-- ==== Sys2Proof/Machine/Step.lean ====
section
/-! DEFINITION. One step: the oldest request is taken, decoded and run; a request that names no instruction is refused by
name; with no request nothing happens, since the engine does nothing of its own accord (00_scope.md R7, R8). -/

namespace Sys2Proof.Machine

/-- One operation, or an idle step (notes/assumptions/1.md). -/
def step (s : State) : Host.Outcome State Fault Refusal :=
  match takeRequest s with
  | none => .next s
  | some (r, s') =>
    match decode r with
    | .ok i => exec i s'
    | .error e => .refused (refusalOf e)

/-- `s` with the instruction of a table word as its next request. -/
def State.withFetchWord (s : State) (nbits w : Nat) : State := putRequest s (requestOfTableWord nbits w)

end Sys2Proof.Machine
end

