-- ==== Sys2Proof/Tests/Slice0.lean ====
section
/-! SUPPORT. Tests: the well-formedness smoke tests, the encodings written out from 30_encoding.md, one or two vectors of
95_test_vectors.md for each instruction, and for each statement with hypotheses a witness that meets them. -/

namespace Sys2Proof.Tests

open Sys2Proof Sys2Proof.Machine

/-! Small states -/

/-- `buf`, `pending_since` and the counters as given, `cfg_max_payload` as given, `cfg_timeout` 1000. -/
def engineWith (buf : Bytes) (pendingSince : Option Time) (maxPayload : U32) : Engine :=
  { crc := 0xFFFF, buf, pendingSince, counters := Counters.zero, cfgMaxPayload := maxPayload, cfgTimeout := 1000 }

/-- A state with nothing issued. -/
def stateWith (buf : Bytes) (pendingSince : Option Time) (maxPayload : U32) : State :=
  { engine := engineWith buf pendingSince maxPayload, requests := [], response := .none }

/-- The vectors' start: after `RESET` with `MAX_PAYLOAD_SIZE = 64`. -/
def fresh : State := stateWith [] none 64

/-- The engine and the response after an instruction, if it answers a next state. -/
def after (i : Instr) (s : State) : Option (Engine × Response) :=
  match exec i s with
  | .next t => some (t.engine, t.response)
  | .fault _ => none
  | .refused _ => none

/-- `buf`, `pending_since` and the seven counters after an instruction, with its response (the form of section 5). -/
def view (i : Instr) (s : State) : Option (Response × Bytes × Option Time × List U32) :=
  (after i s).map fun r => (r.2, r.1.buf, r.1.pendingSince,
    [r.1.counters.messagesReceived, r.1.counters.bytesReceived, r.1.counters.framingErrors, r.1.counters.crcErrors,
      r.1.counters.escapeErrors, r.1.counters.overflowErrors, r.1.counters.timeoutErrors])

/-- Frame `A` of 95_test_vectors.md, and its payload. -/
def frameA : Bytes :=
  [0x7E, 0x07, 0x00, 0x00, 0x00, 0x94, 0x89, 0x01, 0x7B, 0x22, 0x61, 0x22, 0x3A, 0x31, 0x7D, 0x5D, 0x7F]

def payloadA : Bytes := [0x7B, 0x22, 0x61, 0x22, 0x3A, 0x31, 0x7D]

/-- Frame `B`. -/
def frameB : Bytes := [0x7E, 0x03, 0x00, 0x00, 0x00, 0x80, 0x57, 0x02, 0x61, 0x7D, 0x5E, 0x62, 0x7F]

/-- The shortest frame, `ENCODE(0x00, [])` (V-ENC-3). -/
def frame0 : Bytes := [0x7E, 0x00, 0x00, 0x00, 0x00, 0xFF, 0xFF, 0x00, 0x7F]

/-! WellFormed: the two catch-all rows refuse the bytes of a more special row, and take the neighbours -/

theorem test_wf_data_refuses_start : (Instr.wireData 0x7E 0).wf = false := by decide
theorem test_wf_data_refuses_end : (Instr.wireData 0x7F 0).wf = false := by decide
theorem test_wf_data_refuses_esc : (Instr.wireData 0x7D 0).wf = false := by decide
theorem test_wf_data_takes_neighbours : (Instr.wireData 0x7C 0).wf = true ∧ (Instr.wireData 0x80 0).wf = true := by decide
theorem test_wf_any_refuses_start : (Instr.pairAny 0x5E 0).wf = false := by decide
theorem test_wf_any_refuses_end : (Instr.pairAny 0x5F 0).wf = false := by decide
theorem test_wf_any_refuses_esc : (Instr.pairAny 0x5D 0).wf = false := by decide
theorem test_wf_any_takes_neighbours : (Instr.pairAny 0x5C 0).wf = true ∧ (Instr.pairAny 0x60 0).wf = true := by decide

/-! Decoding: every row of the table, its word written bit by bit -/

/-- R82, the system operations. -/
theorem test_decode_system :
    decodeTableWord 8 0b00000000 = some .reset ∧ decodeTableWord 8 0b00000001 = some .sessionReset ∧
    decodeTableWord 8 0b00000010 = some .statReset ∧ decodeTableWord 8 0b00000011 = some (.cfgWrite 0 0) ∧
    decodeTableWord 8 0b00000100 = some (.regRead 0) := by decide

/-- R82, the CRC operations. -/
theorem test_decode_crc :
    decodeTableWord 8 0b00010000 = some .crcInit ∧ decodeTableWord 8 0b00010001 = some (.crcUpdate 0) ∧
    decodeTableWord 8 0b00010010 = some .crcRead ∧ decodeTableWord 8 0b00010011 = some (.crcCalc []) := by decide

/-- R82, the codec operations. -/
theorem test_decode_codec :
    decodeTableWord 8 0b00100000 = some (.escape []) ∧ decodeTableWord 8 0b00100001 = some (.encode 0 []) ∧
    decodeTableWord 8 0b00110000 = some (.unescape []) ∧ decodeTableWord 8 0b00110001 = some (.decode []) ∧
    decodeTableWord 8 0b00110010 = some (.diag []) := by decide

/-- R82, the assembler operations. -/
theorem test_decode_assembler :
    decodeTableWord 8 0b01000000 = some (.feed [] 0) ∧ decodeTableWord 8 0b01000001 = some (.tick 0) := by decide

/-- R75, one received byte. -/
theorem test_decode_wire_byte :
    decodeTableWord 8 0b01111110 = some (.wireStart 0) ∧ decodeTableWord 8 0b01111111 = some (.wireEnd 0) ∧
    decodeTableWord 8 0b01111101 = some (.wireEsc 0) ∧ decodeTableWord 8 0b11111111 = some (.wireData 0xFF 0) := by decide

/-- R76, R77: the first byte of a pair is the upper half of the row's number. -/
theorem test_decode_pair :
    decodeTableWord 16 0b0111110101011110 = some (.pairStart 0) ∧ decodeTableWord 16 0b0111110101011111 = some (.pairEnd 0) ∧
    decodeTableWord 16 0b0111110101011101 = some (.pairEsc 0) ∧
    decodeTableWord 16 0b0111110100000000 = some (.pairAny 0 0) ∧
    decodeTableWord 16 0b0111110001011110 = none := by decide

/-- R70, R72, R73: the header of frame `A`, and one with every bit of the fields set. -/
theorem test_decode_header :
    decodeTableWord 64 0x7E07000000948901 = some (.frameHeader 7 0x8994 0x01 0) ∧
    decodeTableWord 64 0x7EFFFFFFFFFFFFFF = some (.frameHeader 0xFFFFFFFF 0xFFFF 0xFF 0) ∧
    decodeTableWord 64 0x7F07000000948901 = none := by decide

/-- R70, R74: a payload byte and the trailer, in their own formats. -/
theorem test_decode_frame_parts :
    decode (.wire .framePayload [0x7B] 9) = .ok (.framePayload 0x7B 9) ∧
    decode (.wire .frameTrailer [0x7F] 9) = .ok (.frameTrailer 9) ∧
    decode (.wire .frameTrailer [0x7E] 9) = .error (.notOfForm .frameTrailer) := ⟨rfl, rfl, rfl⟩

/-- R81: the operands are those of the table, in number and type. -/
theorem test_decode_operands :
    decode (.op 0x03 [.index 1, .word 4]) = .ok (.cfgWrite 1 4) ∧
    decode (.op 0x21 [.byte 0x01, .bytes [0x61]]) = .ok (.encode 0x01 [0x61]) ∧
    decode (.op 0x40 [.bytes [0x7E], .word 5]) = .ok (.feed [0x7E] 5) ∧
    decode (.op 0x41 []) = .error (.operandMismatch 0x41) := ⟨rfl, rfl, rfl, rfl⟩

/-- R82: the numbers beside the table's groups name nothing. -/
theorem test_decode_unknown :
    decode (.op 0x05 []) = .error (.unknownOperation 0x05) ∧ decode (.op 0x0F []) = .error (.unknownOperation 0x0F) ∧
    decode (.op 0x14 []) = .error (.unknownOperation 0x14) ∧ decode (.op 0x42 []) = .error (.unknownOperation 0x42) ∧
    decode (.op 0xFF []) = .error (.unknownOperation 0xFF) := ⟨rfl, rfl, rfl, rfl, rfl⟩

/-! The first step after reset -/

theorem test_step_runs_placed_word :
    step (State.reset.withFetchWord 8 0x13) = .next { State.reset with response := .crc 0xFFFF } := rfl

theorem test_step_idle : step State.reset = .next State.reset := rfl

/-! System operations -/

/-- V-SYS-2: `STAT.RESET` after V-ASM-1. -/
theorem test_stat_reset :
    view .statReset { fresh with engine := { fresh.engine with counters := ⟨3, 42, 0, 0, 0, 0, 0⟩ } } =
      some (.none, [], none, [0, 0, 0, 0, 0, 0, 0]) := by decide

/-- V-ASM-23: `SESSION.RESET` in mid-frame. -/
theorem test_session_reset :
    view .sessionReset (stateWith [0x7E, 0x07] (some 0) 64) = some (.none, [], none, [0, 0, 0, 0, 0, 0, 0]) := by decide

/-- V-SYS-1, P4: `RESET` from a state where everything stands otherwise. -/
theorem test_reset :
    (after .reset { fresh with engine := ⟨0x1234, [0x7E], some 3, ⟨1, 2, 3, 4, 5, 6, 7⟩, 4, 250⟩ }).map
      (fun r => (r.1.crc, r.1.buf, r.1.pendingSince, r.1.counters, r.1.cfgTimeout)) =
      some (0xFFFF, [], none, ⟨0, 0, 0, 0, 0, 0, 0⟩, 1000) := by decide

/-- V-SYS-3: the largest legal `cfg_max_payload`. -/
theorem test_cfg_write_limit :
    (after (.cfgWrite 1 0xFFFFFFF6) fresh).map (fun r => (r.1.cfgMaxPayload, r.2)) = some (0xFFFFFFF6, .ok) := by decide

/-- V-SYS-3: the smallest illegal one, and a read-only register. -/
theorem test_cfg_write_refused :
    after (.cfgWrite 1 0xFFFFFFF7) fresh = some (fresh.engine, .refused) ∧
    after (.cfgWrite 8 0) fresh = some (fresh.engine, .refused) := by decide

/-- V-SYS-4: STATUS, BUF_LEN and PENDING_SINCE with a frame pending. -/
theorem test_reg_read_pending :
    let s := stateWith [0x7E, 0x05, 0x00] (some 100) 64
    after (.regRead 3) s = some (s.engine, .register 3) ∧ after (.regRead 4) s = some (s.engine, .register 3) ∧
      after (.regRead 5) s = some (s.engine, .register 100) := by decide

/-- V-SYS-1: the numbers that name no register. -/
theorem test_reg_read_refused :
    after (.regRead 6) fresh = some (fresh.engine, .refused) ∧ after (.regRead 7) fresh = some (fresh.engine, .refused) ∧
      after (.regRead 15) fresh = some (fresh.engine, .refused) := by decide

/-! The CRC unit -/

/-- V-CRC-4. -/
theorem test_crc_init :
    (after .crcInit { fresh with engine := { fresh.engine with crc := 0x947E } }).map (fun r => r.1.crc) =
      some 0xFFFF := by decide

/-- V-CRC-4: the first byte of `123456789`. -/
theorem test_crc_update : (after (.crcUpdate 0x31) fresh).map (fun r => r.1.crc) = some 0x947E := by decide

+++

## Your goal
Your response should hold the lines from the first line of the entries above through the line with "match takeRequest s with", each retyped exactly, and nothing else.

## Problem solution
-- ==== Sys2Proof/Machine/Step.lean ====
section
/-! DEFINITION. One step: the oldest request is taken, decoded and run; a request that names no instruction is refused by
name; with no request nothing happens, since the engine does nothing of its own accord (00_scope.md R7, R8). -/

namespace Sys2Proof.Machine

/-- One operation, or an idle step (notes/assumptions/1.md). -/
def step (s : State) : Host.Outcome State Fault Refusal :=
  match takeRequest s with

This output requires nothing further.